Конечно же, благодаря всем им оно перестало быть таковым, тем не менее мне необходимо оправдание. Мне требовалась минута тишины, чтобы понять, что я должна сделать для Ника, чтобы его спасти. Мне не нужны лишние свидетели этого процесса.
Так… Думай… Думай, Элина. Это не Ник, это старший унтер-офицер.
Главные очевидные травмы: черепно-мозговая и закрытый перелом бедра. Мне бы поскорее заняться ногой, но мозг намного важнее, потому заняла место прямо над головой, в конце каталки.
Под слоем грязи и крови кожа Николаса побледнела и приобрела болезненный серый оттенок.
Моё лицо сморщилось, когда пришлось прикоснуться кончиками пальцев к вискам Ника. Я беспрерывно утешала себя, что так нужно. Это ради его блага. Пыталась успокоиться. Я слишком часто видела запущенные случаи, чтобы испытывать надежду.
Как только взглянула внутрь его организма, чуть не упала из-за ослабевших ног. Одна сила воли удержала меня на месте.
Я никогда в жизни не прощу себя, если брошу всё как есть и отчаюсь. Не прощу, если брошу его в такой час, когда он больше всего нуждается во мне. В целителе.
Сейчас не время жалеть себя, сетовать на судьбу или плакать. Я должна оставаться доктором, хирургом, лекарем. Ради него.
Работы по восстановлению сосудов и черепных нервов не описать как много. Одна барабанная перепонка лопнула, из-за чего оттуда потекла кровь. Я попыталась наладить работу главных сосудов, которые могут привести к его смерти.
Меня охватил страх, что он не выживет, а ещё больше того, что он станет овощем, неспособным говорить и действовать. Для такого сильного мужчины это ещё хуже, чем смерть. Да и не только для мужчин, но и для любого человека.
Магия рвалась потоком из меня в него, восстанавливала сосуд за сосудом, но сколько бы я ни отдавала, этого было мало. Мало исцеления, мало сил, мало меня. Чтобы обмануть смерть, мало одного лекаря, но я сделаю всё, чтобы этого стало достаточно. Маленькими шажочками, удерживая его за руку.
Не знаю, сколько времени я занималась исцелением, но вскоре старания отдались ослепительным головокружением и ломотой в мышцах.
Я неровной походкой прошлась до двери, за которой всё же ожидали несколько военных, врач и сестра милосердия.
– Позаботьтесь о его ноге…
– А вы?! – поражённо воззрился мой коллега постарше.
– А я заинтересованное лицо, которое не допускают к операциям близких. Так что не советую более задерживаться здесь и заняться старшим унтер-офицером.
Доктор подозвал жестом сестру милосердия в теле, и они поспешили выполнить просьбу.
– Позовите ещё Наталью! – бросил хирург перед тем, как исчезнуть за дверью.
Ближайший ко мне военный рванул на поиски, а я прислонилась к стене и из-за слабости сползла по ней на пол.
– Доктор Баерт! С вами всё в порядке?! Может, нашатырчику?! – завизжала одна из сестёр милосердия, светло-русые волосы которой, как всегда, повылезали из чепчика и, словно шёлковые ленты, плавно взметнулись волной и опустились, когда она преклонила колено подле меня.
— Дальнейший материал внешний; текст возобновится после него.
/-- What selection of a contract that waits for an answer, or is in transition, has brought about at the end of the step. -/
theorem settled_select {e d : Dev} (notActive : e.pcu.contract ≠ .active) (notBase : e.pcu.contract ≠ .base)
    (own : Settled e.select d) : d.pcu.owed = false ∧
    (∀ n x, e.pick = some (n, x) → d.pcu.contract = .requested ∧ d.pcu.offer = some (BitVec.ofNat 8 n) ∧
      d.pcu.mismatch = (!e.pcu.policy.met x) ∧ d.pcu.baseRequest = false ∧
      Joins .p1 .pcu (.supply (BitVec.ofNat 8 n) x.cur (!e.pcu.policy.met x) false) e d) ∧
    (e.pick = none → d.pcu.contract = .base ∧ d.pcu.offer = none ∧ d.pcu.mismatch = false ∧
      ((e.pcu.live.supply = 1 ∨ e.pcu.live.supply = 2) → e.pcu.refused.getLsbD 0 = false →
        d.pcu.baseRequest = true ∧ Joins .p1 .pcu (.supply 0 150 true true) e d)) := by
  obtain ⟨contract, offered, mismatch, owed, request⟩ := settled_contract own
  rw [contract, offered, mismatch, owed, request]
  refine ⟨?_, fun n x picked => ?_, fun noPick => ?_⟩
  · cases picked : e.pick with
    | none =>
      obtain ⟨pcu, -, -⟩ := select_base notBase picked
      rw [pcu]
    | some c =>
      obtain ⟨pcu, -, -⟩ := select_requests notActive picked
      rw [pcu]
  · obtain ⟨pcu, joins, -⟩ := select_requests notActive picked
    rw [pcu]
    exact ⟨rfl, rfl, rfl, rfl, settled_joins own joins⟩
  · obtain ⟨pcu, request, -⟩ := select_base notBase noPick
    refine ⟨by rw [pcu], by rw [pcu], by rw [pcu], fun supplying free => ?_⟩
    obtain ⟨requested, joins⟩ := request supplying free
    exact ⟨requested, settled_joins own joins⟩

/-- What a contract moves leaves the node table, the Session Controller, host memory and the refused set as they were. -/
theorem settled_of_contractMoved {a own d : Dev} (moved : ContractMoved a own) (h : Settled own d) :
    d.pcu.refused = a.pcu.refused ∧ d.cm.table = a.cm.table ∧ d.sc = a.sc ∧ d.mem = a.mem := by
  rw [h.pcu, h.cm, h.sc, h.mem, moved]
  exact ⟨rfl, rfl, rfl, rfl⟩
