-- ==== Sys2Proof/Syntax.lean ====
section
/-! DEFINITION. The operand types, the data that packets and commands carry, and Instr:
one constructor for every row of spec/opcode_table.json. -/

namespace Sys2Proof

/-- A scalar register field (02 R48, Table 2-2). -/
inductive Reg where
  | p (i : Fin 8)
  | l (i : Fin 2)
  | z
  | id
  | qm (i : Fin 2)
  | qmx
  | qvx
  | qcp
  | qac
  | qam
  | qsc
  | qjn
  | qev
  | qhs
  | qtm
  | qs (i : Fin 8)
  | s (i : Fin 32)
  deriving DecidableEq, Repr

/-- A vector register field (01 R21). -/
abbrev VReg := Fin 16

/-- An access size (02 R54): 1, 2, 4 or 8 bytes. -/
inductive Size where
  | b1
  | b2
  | b4
  | b8
  deriving DecidableEq, Repr

/-- An element type (02 R53, Table 2-4). -/
inductive Ty where
  | d
  | s
  | b
  | h
  | q
  | w
  | c
  | e4m3
  | e5m2
  | mxfp4
  | l6
  deriving DecidableEq, Repr

/-- The conditions of BR (04 R135). -/
inductive Cond where
  | eqz
  | nez
  | ltz
  | gez
  | gtz
  | lez
  deriving DecidableEq, Repr

/-- The ordering suffix of an atomic (05 R166). -/
inductive Order where
  | rlx
  | acq
  | rel
  | ar
  deriving DecidableEq, Repr

/-- The scopes of FENCE but .bank (05 Table 5-5). -/
inductive Scope where
  | core
  | clus
  | die
  | pkg
  | sys
  deriving DecidableEq, Repr

/-- The operations of Table 5-4. -/
inductive AtomOp where
  | add
  | swp
  | cas
  | and
  | or
  | xor
  | min
  | max
  | minu
  | maxu
  | inc
  deriving DecidableEq, Repr

/-- A fibre of the package: the package core number (die times 2304 plus the die-local index) and its
run-queue index, with 256 for the handler slot and 257 for the urgent slot of that core. -/
structure Who where
  core : Nat
  ent : Nat
  deriving DecidableEq, Repr

/-- What an access to a scratchpad does at its bank (11 Table 11-6). -/
inductive AccKind where
  | load
  | store
  | ldfe
  | ldff
  | stfe
  | stff
  | atomic (op : AtomOp)
  | cas16
  | accw
  | accz
  | accset
  | accrd
  deriving DecidableEq, Repr

/-- One access as it travels: address, size, operands and, for ACCW, the words of its addend. -/
structure Access where
  kind : AccKind
  addr : DWord
  size : Size
  a : DWord
  b : DWord
  c : DWord
  e : DWord
  big : List DWord
  deriving DecidableEq, Repr

/-- How the issuer of an access learns of its end: a waited access, a split-phase entry of qam, or a journal entry. -/
inductive Via where
  | wait
  | qam
  | journal (j : Nat)
  deriving DecidableEq, Repr

/-- The issuer of an access: fibre, serial number of the operation, way of the reply, job. -/
structure Issuer where
  who : Who
  op : Nat
  via : Via
  job : Option Nat
  deriving DecidableEq, Repr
Вот чего мне ещё не хватало… Нюхать химикаты. В такие моменты, как этот, запахи лишь обостряют боли во время восстановления микрососудов оболочек головного мозга.
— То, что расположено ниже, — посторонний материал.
-- ==== Sys2Proof/Machine/Record.lean ====
section
/-! DEFINITION. The flight recorder (16 R441, R442) and the records of status and dead letters (12 R353; 06 R205, R220). -/

namespace Sys2Proof.Machine

/-! Recorder entries (16 Table 16-6). -/

def kArrival : Nat := 1
def kNotify : Nat := 2
def kAlt : Nat := 3
def kExpiry : Nat := 4
def kTime : Nat := 5
def kLaunch : Nat := 6
def kSent : Nat := 7
def kSubst : Nat := 8

/-- The recorder of the die in turn. -/
def State.rec0 (s : State) : Recorder := s.dies[Fin.ofNat 8 s.die].recorder

/-- Whether the ring of the die in turn has no room for one more entry. -/
def State.ringFull (s : State) : Bool := s.ringFullAt s.die

/-- Whether the instruction in turn must wait for room in the ring. -/
def State.recStall (s : State) : Bool := s.recMode s.fib == 1 && s.ringFull

/-- One entry for an event of fibre e of the core in turn; mark: what Table 16-6 has no field for, the form of an arrival or a
timer's expiry, in the bits of bytes 4 to 7 above the handle (DESIGN CHOICE, log entry 152). A full ring keeps its entries. -/
def State.record (s : State) (e kind ep : Nat) (value : DWord) (mark : Nat := 0) : State :=
  match s.core.fibre? e with
  | none => s
  | some f =>
    if s.recMode f = 0 then s
    else
      let s1 := s.modFibre e fun x => { x with fseq := x.fseq + 1 }
      if s.recMode f = 1 ∧ s.ringFull = false then
        let r := s.rec0
        let bytes := [BitVec.ofNat 8 kind, BitVec.ofNat 8 ep] ++ leBytes (f.job.getD 0 % 4096) 2 ++
          leBytes ((whoHandle ⟨s.cid, e⟩).toNat + mark * 2 ^ 28) 4 ++ leBytes f.fseq 8 ++ leBytes value.toNat 8 ++ leBytes s.now 8
        let s2 := (s1.vPut (r.base + r.head % 2 ^ r.log2) bytes).getD s1
        let d := s2.dies[Fin.ofNat 8 s.die]
        { s2 with dies := s2.dies.set (Fin.ofNat 8 s.die) { d with recorder := { r with head := r.head + 32 } } }
      else s1

/-- The entry of a ring for a handle and count (structural on the count of entries): kind with 256 times its mark, endpoint, value. -/
def State.findEntry (s : State) (r : Recorder) (h : DWord) (n : Nat) : Nat → Nat → Option (Nat × Nat × DWord)
  | 0, _ => none
  | k + 1, pos =>
    match s.vBytes (r.base + pos % 2 ^ r.log2) 32 with
    | none => none
    | some l =>
      if leNat ((l.drop 4).take 4) % 2 ^ 23 = h.toNat ∧ leNat ((l.drop 8).take 8) = n then
        some ((l.getD 0 0).toNat + (l.getD 7 0).toNat / 16 * 256, (l.getD 1 0).toNat, leWord ((l.drop 16).take 8))
      else s.findEntry r h n k (pos + 32)

/-- In replay, the next entry of fibre e of the core in turn. -/
def State.replayed (s : State) (e : Nat) : Option (Nat × Nat × DWord) :=
  match s.core.fibre? e with
  | none => none
  | some f =>
    if s.recMode f = 2 then
      let r := s.rec0
      s.findEntry r (whoHandle ⟨s.cid, e⟩) f.fseq ((r.head - r.tail) / 32) r.tail
    else none

/-! Records to the host mailboxes. -/

/-- A status record (12 Table 12-6). -/
def statusWords (kind code pool die : Nat) (handle : DWord) (time : Nat) (data : DWord) (lost : Bool) : List DWord :=
  [BitVec.ofNat 64 (kind + code * 2 ^ 8 + pool % 4096 * 2 ^ 16 + lost.toNat * 2 ^ 28 + die % 8 * 2 ^ 29 +
      bits handle 0 23 * 2 ^ 32), BitVec.ofNat 64 time, data]

/-- A status record filed in a die's queue for a mailbox; at most 1,024 are kept, the oldest is then overwritten. -/
def State.fileStatus (s : State) (die box : Nat) (words : List DWord) : State :=
  let d := s.dies[Fin.ofNat 8 die]
  let q := d.status ++ [(box, words)]
  let d := if q.length > 1024 then { d with status := q.drop 1, statusLost := true } else { d with status := q }
  { s with dies := s.dies.set (Fin.ofNat 8 die) d }

/-- A dead-letter or misdelivery record (06 Table 6-12): header and entry words. -/
def deadLetterWords (n kind die time : Nat) (entries : List DWord) : List DWord :=
  BitVec.ofNat 64 (n % 256 + kind * 2 ^ 8 + die % 8 * 2 ^ 10 + time % 2 ^ 48 * 2 ^ 16) :: entries

/-- Whether a unit of n words has room in an outbound FIFO (15 R422). -/
def State.boxRoom (s : State) (m n : Nat) : Bool := decide ((s.box m).outq.length + n ≤ 256)

/-- A record of the dead-letter unit goes to a host mailbox, whole and once there is room for it (15 R422). -/
def State.fileDeadLetter (s : State) (box : Nat) (words : List DWord) : State :=
  if (s.host.letters.any fun l => l.1 == box) || !s.boxRoom box words.length then
    { s with host := { s.host with letters := s.host.letters ++ [(box, words)] } }
  else s.outPush box 3 (words.map fun w => (w, Body.word w))

/-- The waiting records of the dead-letter unit enter a mailbox in their order, as far as there is room (structural on a count). -/
def State.sendLetters : Nat → State → Nat → State
  | 0, s, _ => s
  | n + 1, s, box =>
    match s.host.letters.find? fun l => l.1 == box with
    | none => s
    | some l =>
      if s.boxRoom box l.2.length then
        State.sendLetters n (({ s with host := { s.host with letters := s.host.letters.erase l } }).outPush box 3
          (l.2.map fun w => (w, Body.word w))) box
      else s

/-- Entry word 0 and 1 of Table 6-12. -/
def entryWord0 (handle : DWord) (reason ep : Nat) : DWord :=
  BitVec.ofNat 64 (bits handle 0 23 + reason % 16 * 2 ^ 24 + ep % 64 * 2 ^ 32)

def entryWord1 (handle : DWord) (ep : Nat) : DWord := BitVec.ofNat 64 (bits handle 0 23 + ep % 64 * 2 ^ 32)

/-- The mailbox of a job's owner; mailbox 0 without a job. -/
def State.ownerBox (s : State) (j : Option Nat) : Nat :=
  match j.bind s.jobs.get? with
  | some x => x.ownerq
  | none => 0

/-- A misdelivery record (R205): the sender, zero from outside, and the refusing receiver of the core in turn. -/
def State.misdelivery (s : State) (job : Option Nat) (src : Option (Who × Nat)) (e : Nat) : State :=
  let x := s.core.endpoint e
  let w0 := match src with
    | some (w, ep) => entryWord0 (whoHandle w) 0 ep
    | none => 0
  let w1 := entryWord1 (whoHandle ⟨s.cid, if x.valid then x.owner.toNat else 0⟩) e
  s.fileDeadLetter (s.ownerBox job) (deadLetterWords 1 1 s.die s.now [w0, w1])

end Sys2Proof.Machine
end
– Нет. Мне нужно время, чтобы прийти в себя. Лучше идите, помогите им. Там раздроблена кость.
– Оставьте её, – послышался голос дивизионного врача.
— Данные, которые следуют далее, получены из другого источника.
-- ==== Sys2Proof/Decode.lean ====
section
/-! DEFINITION. Decoding of instruction words (02 R45 to R66) and, after it, the encoder. -/

namespace Sys2Proof

/-- Bits 31:26. -/
def fOp (w : Word) : BitVec 6 := w.extractLsb' 26 6
/-- Bits 25:20, field d. -/
def fD (w : Word) : BitVec 6 := w.extractLsb' 20 6
/-- Bits 19:14, field a. -/
def fA (w : Word) : BitVec 6 := w.extractLsb' 14 6
/-- Bits 13:8, field b or e. -/
def fB (w : Word) : BitVec 6 := w.extractLsb' 8 6
/-- Bits 7:0, fn. -/
def fFn (w : Word) : BitVec 8 := w.extractLsb' 0 8
/-- The F-I immediate. -/
def fImm (w : Word) : BitVec 14 := w.extractLsb' 0 14
/-- The F-U immediate. -/
def fImmU (w : Word) : BitVec 20 := w.extractLsb' 0 20
/-- The condition code of F-B. -/
def fCc (w : Word) : BitVec 4 := w.extractLsb' 22 4
/-- Field a of F-B. -/
def fBa (w : Word) : BitVec 6 := w.extractLsb' 16 6
/-- The F-B offset. -/
def fOff (w : Word) : BitVec 16 := w.extractLsb' 0 16
/-- Bits 13:12: sz of F-M, and the group selector of F-I. -/
def fGrp (w : Word) : BitVec 2 := w.extractLsb' 12 2
/-- Bits 11:0. -/
def fOff12 (w : Word) : BitVec 12 := w.extractLsb' 0 12
/-- The payload of a hint. -/
def fPay (w : Word) : BitVec 22 := w.extractLsb' 0 22
def fLo2 (w : Word) : BitVec 2 := w.extractLsb' 0 2
def fLo3 (w : Word) : BitVec 3 := w.extractLsb' 0 3
def fLo4 (w : Word) : BitVec 4 := w.extractLsb' 0 4
def fLo6 (w : Word) : BitVec 6 := w.extractLsb' 0 6
def fMid2 (w : Word) : BitVec 2 := w.extractLsb' 2 2
def fMid6 (w : Word) : BitVec 6 := w.extractLsb' 6 6
def fFn54 (w : Word) : BitVec 2 := w.extractLsb' 4 2
def fFn76 (w : Word) : BitVec 2 := w.extractLsb' 6 2
def fFnHi (w : Word) : BitVec 4 := w.extractLsb' 4 4
def fFnHi5 (w : Word) : BitVec 5 := w.extractLsb' 3 5
def fFnHi6 (w : Word) : BitVec 6 := w.extractLsb' 2 6
def fBit (w : Word) (i : Nat) : Bool := w.getLsbD i
def fRm (w : Word) : BitVec 3 := w.extractLsb' 1 3
def fBmap (w : Word) : BitVec 13 := w.extractLsb' 8 13
/-- The sub-selector imm[11:8] of the system group. -/
def fSys (w : Word) : BitVec 4 := w.extractLsb' 8 4

/-- The scalar register of field d, a, b; of field a of F-B. -/
def rd (w : Word) : Reg := Reg.ofCode (fD w)
def ra (w : Word) : Reg := Reg.ofCode (fA w)
def rb (w : Word) : Reg := Reg.ofCode (fB w)
def rba (w : Word) : Reg := Reg.ofCode (fBa w)

/-- The vector register of a field's bits 3:0. -/
def vreg (f : BitVec 6) : VReg := (f.extractLsb' 0 4).toFin
def vd (w : Word) : VReg := vreg (fD w)
def va (w : Word) : VReg := vreg (fA w)
def vb (w : Word) : VReg := vreg (fB w)

/-- Why a word is not an instruction (02 R51, steps 1 and 2). -/
inductive DecodeError where
  | illegalOp
  | reservedField
  deriving DecidableEq, Repr

/-- A type field: a code that Table 2-4 does not assign is a reserved value. -/
def withTy (f : BitVec 4) (k : Ty → Instr) : Except DecodeError Instr :=
  match Ty.ofCode f with
  | some t => .ok (k t)
  | none => .error .reservedField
– Да-да! Конечно! – женщина впопыхах удалилась.
Тётя Николаса села около меня.
– Как ты?
Я покачала головой.
– Всё так плохо?
Мои глаза заслезились, и я спрятала их в своих ладонях.
Не знаю, хочу ли я спрятаться от неё, от всего мира или же это слишком естественный жест избегания.
А я пока что помолюсь.
Боюсь, даже я не в силах исцелить его раны… Но я постараюсь… Изо всех сил постараюсь.